(Collected data)
theorem keep_retireSa {z0 : State} (s : State) (i k : Nat) (h : Keeps z0 s) : Keeps z0 (retireSa s i k) := by
  unfold retireSa
  try dsimp -proj only
  repeat' first
    | with_reducible exact h
    | with_reducible apply keep_saState
    | with_reducible apply keep_modMac
    | (simp -proj only [keeps_mk]; with_reducible refine KeepsParts.of rfl ?_ ?_ ?_ ?_ ?_ ?_)
    | with_reducible exact fun i => i
    | with_reducible assumption
    | with_reducible exact fun _ i => i
    | split
    | exact fun i => by simpa using i

theorem keep_installSa {z0 : State} (s : State) (i k sci : Nat) (a : MacSa) (h : Keeps z0 s) : Keeps z0 (installSa s i k sci a) := by
  unfold installSa
  try dsimp -proj only
  repeat' first
    | with_reducible exact h
    | with_reducible apply Keeps.ite
    | with_reducible apply keep_saState
    | with_reducible apply keep_modMac
    | (simp -proj only [keeps_mk]; with_reducible refine KeepsParts.of rfl ?_ ?_ ?_ ?_ ?_ ?_)
    | with_reducible exact fun i => i
    | with_reducible assumption
    | with_reducible exact fun _ i => i
    | split
    | exact fun i => by simpa using i

theorem keep_activateSa {z0 : State} (s : State) (i k : Nat) (h : Keeps z0 s) : Keeps z0 (activateSa s i k) := by
  unfold activateSa
  try dsimp -proj only
  repeat' first
    | with_reducible exact h
    | with_reducible apply Keeps.ite
    | with_reducible apply keep_modMac
    | with_reducible apply keep_saState
    | (simp -proj only [keeps_mk]; with_reducible refine KeepsParts.of rfl ?_ ?_ ?_ ?_ ?_ ?_)
    | with_reducible exact fun i => i
    | with_reducible assumption
    | with_reducible exact fun _ i => i
    | split
    | exact fun i => by simpa using i

theorem keep_zeroizeMac {z0 : State} (s : State) (h : Keeps z0 s) : Keeps z0 (zeroizeMac s) := by
  unfold zeroizeMac
  try dsimp -proj only
  repeat' first
    | with_reducible exact h
    | with_reducible apply keep_State_modKeys
    | (simp -proj only [keeps_mk]; with_reducible refine KeepsParts.of rfl ?_ ?_ ?_ ?_ ?_ ?_)
    | with_reducible exact fun i => i
    | with_reducible assumption
    | with_reducible exact fun _ i => i
    | exact fun i => by simpa using i

theorem keep_modMka {z0 : State} (s : State) (i : Nat) (f : MkaRun → MkaRun) (h : Keeps z0 s) : Keeps z0 (modMka s i f) := by
  unfold modMka
  try dsimp -proj only
  repeat' first
    | with_reducible exact h
    | with_reducible apply keep_modMac
    | (simp -proj only [keeps_mk]; with_reducible refine KeepsParts.of rfl ?_ ?_ ?_ ?_ ?_ ?_)
    | with_reducible exact fun i => i
    | with_reducible assumption
    | with_reducible exact fun _ i => i
    | exact fun i => by simpa using i

theorem keep_mkaPeer {z0 : State} (s : State) (i kind sci : Nat) (h : Keeps z0 s) : Keeps z0 (mkaPeer s i kind sci) := by
  unfold mkaPeer
  try dsimp -proj only
  repeat' first
    | with_reducible exact h
    | with_reducible apply Keeps.ite
    | with_reducible apply keep_raise
    | with_reducible assumption
    | split

theorem keep_retireMka {z0 : State} (s : State) (i : Nat) (keep : List Nat) (h : Keeps z0 s) : Keeps z0 (retireMka s i keep) := by
  unfold retireMka
  try dsimp -proj only
  repeat' first
    | with_reducible exact h
    | with_reducible apply keep_retireSa
    | (simp -proj only [keeps_mk]; with_reducible refine KeepsParts.of rfl ?_ ?_ ?_ ?_ ?_ ?_)
    | with_reducible apply Keeps.foldl
    | (intro r x hr; try dsimp -proj only)
    | with_reducible assumption

theorem keep_mkaInstall {z0 : State} (s : State) (i kn an sci : Nat) (key : List Byte) (h : Keeps z0 s) : Keeps z0 (mkaInstall s i kn an sci key) := by
  unfold mkaInstall
  try dsimp -proj only
  repeat' first
    | with_reducible exact h
    | with_reducible apply keep_activateSa
    | with_reducible apply keep_installSa
    | with_reducible apply keep_modMka
    | with_reducible apply keep_retireMka
    | (simp -proj only [keeps_mk]; with_reducible refine KeepsParts.of rfl ?_ ?_ ?_ ?_ ?_ ?_)
    | with_reducible exact fun i => i
    | with_reducible assumption
    | with_reducible exact fun _ i => i
    | split
    | exact fun i => by simpa using i

theorem keep_mkaRekey {z0 : State} (s : State) (i : Nat) (h : Keeps z0 s) : Keeps z0 (mkaRekey s i) := by
  unfold mkaRekey
  try dsimp -proj only
  repeat' first
    | with_reducible exact h
    | with_reducible apply Keeps.ite
    | with_reducible apply keep_modMka
    | with_reducible apply keep_mkaInstall
    | (simp -proj only [keeps_mk]; with_reducible refine KeepsParts.of rfl ?_ ?_ ?_ ?_ ?_ ?_)
    | with_reducible exact fun i => i
    | with_reducible assumption
    | with_reducible exact fun _ i => i
    | split
    | exact fun i => by simpa using i

theorem keep_mkaLost {z0 : State} (s : State) (i : Nat) (h : Keeps z0 s) : Keeps z0 (mkaLost s i) := by
  unfold mkaLost
  try dsimp -proj only
  repeat' first
    | with_reducible exact h
    | with_reducible apply keep_modMka
    | with_reducible apply keep_mkaPeer
    | (simp -proj only [keeps_mk]; with_reducible refine KeepsParts.of rfl ?_ ?_ ?_ ?_ ?_ ?_)
    | with_reducible exact fun i => i
    | with_reducible assumption
    | with_reducible exact fun _ i => i
    | split
    | exact fun i => by simpa using i

theorem keep_mkaStart {z0 : State} (s : State) (i : Nat) (h : Keeps z0 s) : Keeps z0 (mkaStart s i) := by
  unfold mkaStart
  try dsimp -proj only
  repeat' first
    | with_reducible exact h
    | with_reducible apply Keeps.ite
    | (with_reducible refine Keeps.fst (by assumption) ?_; with_reducible apply keep_loadSlot)
    | with_reducible apply keep_loadSlot
    | with_reducible apply keep_modMka
    | with_reducible apply keep_slotUsed
    | (simp -proj only [keeps_mk]; with_reducible refine KeepsParts.of rfl ?_ ?_ ?_ ?_ ?_ ?_)
    | with_reducible exact fun i => i
    | with_reducible assumption
    | with_reducible exact fun _ i => i
    | split
    | exact fun i => by simpa using i

theorem keep_mkaStop {z0 : State} (s : State) (i : Nat) (h : Keeps z0 s) : Keeps z0 (mkaStop s i) := by
  unfold mkaStop
  try dsimp -proj only
  repeat' first
    | with_reducible exact h
    | with_reducible apply keep_modMka
    | with_reducible apply keep_mkaLost
    | (simp -proj only [keeps_mk]; with_reducible refine KeepsParts.of rfl ?_ ?_ ?_ ?_ ?_ ?_)
    | with_reducible exact fun i => i
    | with_reducible assumption
    | with_reducible exact fun _ i => i
    | exact fun i => by simpa using i

theorem keep_mkaRestart {z0 : State} (s : State) (i : Nat) (h : Keeps z0 s) : Keeps z0 (mkaRestart s i) := by
  unfold mkaRestart
  try dsimp -proj only
  repeat' first
    | with_reducible exact h
    | with_reducible apply keep_mkaStart
    | with_reducible apply keep_mkaStop
    | with_reducible assumption

theorem keep_macsecSend {z0 : State} (s : State) (p len : Nat) (h : Keeps z0 s) : Keeps z0 (macsecSend s p len).1 := by
  unfold macsecSend
  try dsimp -proj only
  repeat' first
    | with_reducible exact h
    | with_reducible apply Keeps.ite
    | with_reducible apply keep_macCount
    | with_reducible apply keep_saCount
    | with_reducible apply keep_scCount
    | with_reducible apply keep_modSa
    | with_reducible apply keep_mkaRekey
    | with_reducible apply keep_saState
    | (simp -proj only [keeps_mk]; with_reducible refine KeepsParts.of rfl ?_ ?_ ?_ ?_ ?_ ?_)
    | with_reducible exact fun i => i
    | with_reducible assumption
    | with_reducible exact fun _ i => i
    | split
    | exact fun i => by simpa using i

theorem keep_macHead {z0 : State} (s : State) (p : Nat) (w : WireFrame) (h : Keeps z0 s) : Keeps z0 (macHead s p w).1 := by
  unfold macHead
  try dsimp -proj only
  repeat' first
    | with_reducible exact h
    | with_reducible apply Keeps.ite
    | with_reducible apply keep_macCount
    | with_reducible apply keep_saCount
    | with_reducible apply keep_scCount
    | (simp -proj only [keeps_mk]; with_reducible refine KeepsParts.of rfl ?_ ?_ ?_ ?_ ?_ ?_)
    | with_reducible exact fun i => i
    | with_reducible assumption
    | with_reducible exact fun _ i => i
    | split
    | exact fun i => by simpa using i

theorem keep_macEnd {z0 : State} (s : State) (p : Nat) (w : WireFrame) (cut : Bool) (h : Keeps z0 s) : Keeps z0 (macEnd s p w cut) := by
  unfold macEnd
  try dsimp -proj only
  repeat' first
    | with_reducible exact h
    | with_reducible apply Keeps.ite
    | with_reducible apply keep_scCount
    | with_reducible apply keep_saCount
    | with_reducible apply keep_modSa
    | with_reducible apply keep_macCount
    | with_reducible apply keep_raiseSampled
    | (simp -proj only [keeps_mk]; with_reducible refine KeepsParts.of rfl ?_ ?_ ?_ ?_ ?_ ?_)
    | with_reducible exact fun i => i
    | with_reducible assumption
    | with_reducible exact fun _ i => i
    | split
    | exact fun i => by simpa using i

theorem keep_State_modPair {z0 : State} (s : State) (f : Pair → Pair) (h : Keeps z0 s) : Keeps z0 (State.modPair s f) := by
  unfold State.modPair
  try dsimp -proj only
  repeat' first
    | with_reducible exact h
    | (simp -proj only [keeps_mk]; with_reducible refine KeepsParts.of rfl ?_ ?_ ?_ ?_ ?_ ?_)
    | with_reducible exact fun i => i
    | with_reducible assumption
    | with_reducible exact fun _ i => i
    | exact fun i => by simpa using i

theorem keep_pairCount {z0 : State} (s : State) (t pos n : Nat) (h : Keeps z0 s) : Keeps z0 (pairCount s t pos n) := by
  unfold pairCount
  try dsimp -proj only
  repeat' first
    | with_reducible exact h
    | with_reducible apply keep_State_modPair
    | (simp -proj only [keeps_mk]; with_reducible refine KeepsParts.of rfl ?_ ?_ ?_ ?_ ?_ ?_)
    | with_reducible exact fun i => i
    | with_reducible assumption
    | with_reducible exact fun _ i => i
    | exact fun i => by simpa using i

theorem keep_countBlocked {z0 : State} (s : State) (k : Nat) (h : Keeps z0 s) : Keeps z0 (countBlocked s k) := by
  unfold countBlocked
  try dsimp -proj only
  repeat' first
    | with_reducible exact h
    | with_reducible apply Keeps.ite
    | with_reducible apply keep_pairCount
    | with_reducible assumption
    | split

theorem keep_protect {z0 : State} (s : State) (p : Nat) (t : Transit) (h : Keeps z0 s) : Keeps z0 (protect s p t).1 := by
  unfold protect
  try dsimp -proj only
  repeat' first
    | with_reducible exact h
    | with_reducible apply Keeps.ite
    | (with_reducible refine Keeps.fst (by assumption) ?_; with_reducible apply keep_macsecSend)
    | with_reducible apply keep_macsecSend
    | with_reducible apply keep_countBlocked
    | (simp -proj only [keeps_mk]; with_reducible refine KeepsParts.of rfl ?_ ?_ ?_ ?_ ?_ ?_)
    | with_reducible exact fun i => i
    | with_reducible assumption
    | with_reducible exact fun _ i => i
    | split
    | exact fun i => by simpa using i

end Sys2Proof.Machine
end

**Problem to solve**:
The lines beginning with the one that holds "with_reducible apply keep_State_modPair" and ending with the last line of the data above are to be reproduced exactly, and nothing else.

**Solved exercise**:
    | with_reducible apply keep_State_modPair
    | (simp -proj only [keeps_mk]; with_reducible refine KeepsParts.of rfl ?_ ?_ ?_ ?_ ?_ ?_)
    | with_reducible exact fun i => i
    | with_reducible assumption
    | with_reducible exact fun _ i => i
    | exact fun i => by simpa using i

theorem keep_countBlocked {z0 : State} (s : State) (k : Nat) (h : Keeps z0 s) : Keeps z0 (countBlocked s k) := by
  unfold countBlocked
  try dsimp -proj only
  repeat' first
    | with_reducible exact h
    | with_reducible apply Keeps.ite
    | with_reducible apply keep_pairCount
    | with_reducible assumption
    | split

theorem keep_protect {z0 : State} (s : State) (p : Nat) (t : Transit) (h : Keeps z0 s) : Keeps z0 (protect s p t).1 := by
  unfold protect
  try dsimp -proj only
  repeat' first
    | with_reducible exact h
    | with_reducible apply Keeps.ite
    | (with_reducible refine Keeps.fst (by assumption) ?_; with_reducible apply keep_macsecSend)
    | with_reducible apply keep_macsecSend
    | with_reducible apply keep_countBlocked
    | (simp -proj only [keeps_mk]; with_reducible refine KeepsParts.of rfl ?_ ?_ ?_ ?_ ?_ ?_)
    | with_reducible exact fun i => i
    | with_reducible assumption
    | with_reducible exact fun _ i => i
    | split
    | exact fun i => by simpa using i

end Sys2Proof.Machine
end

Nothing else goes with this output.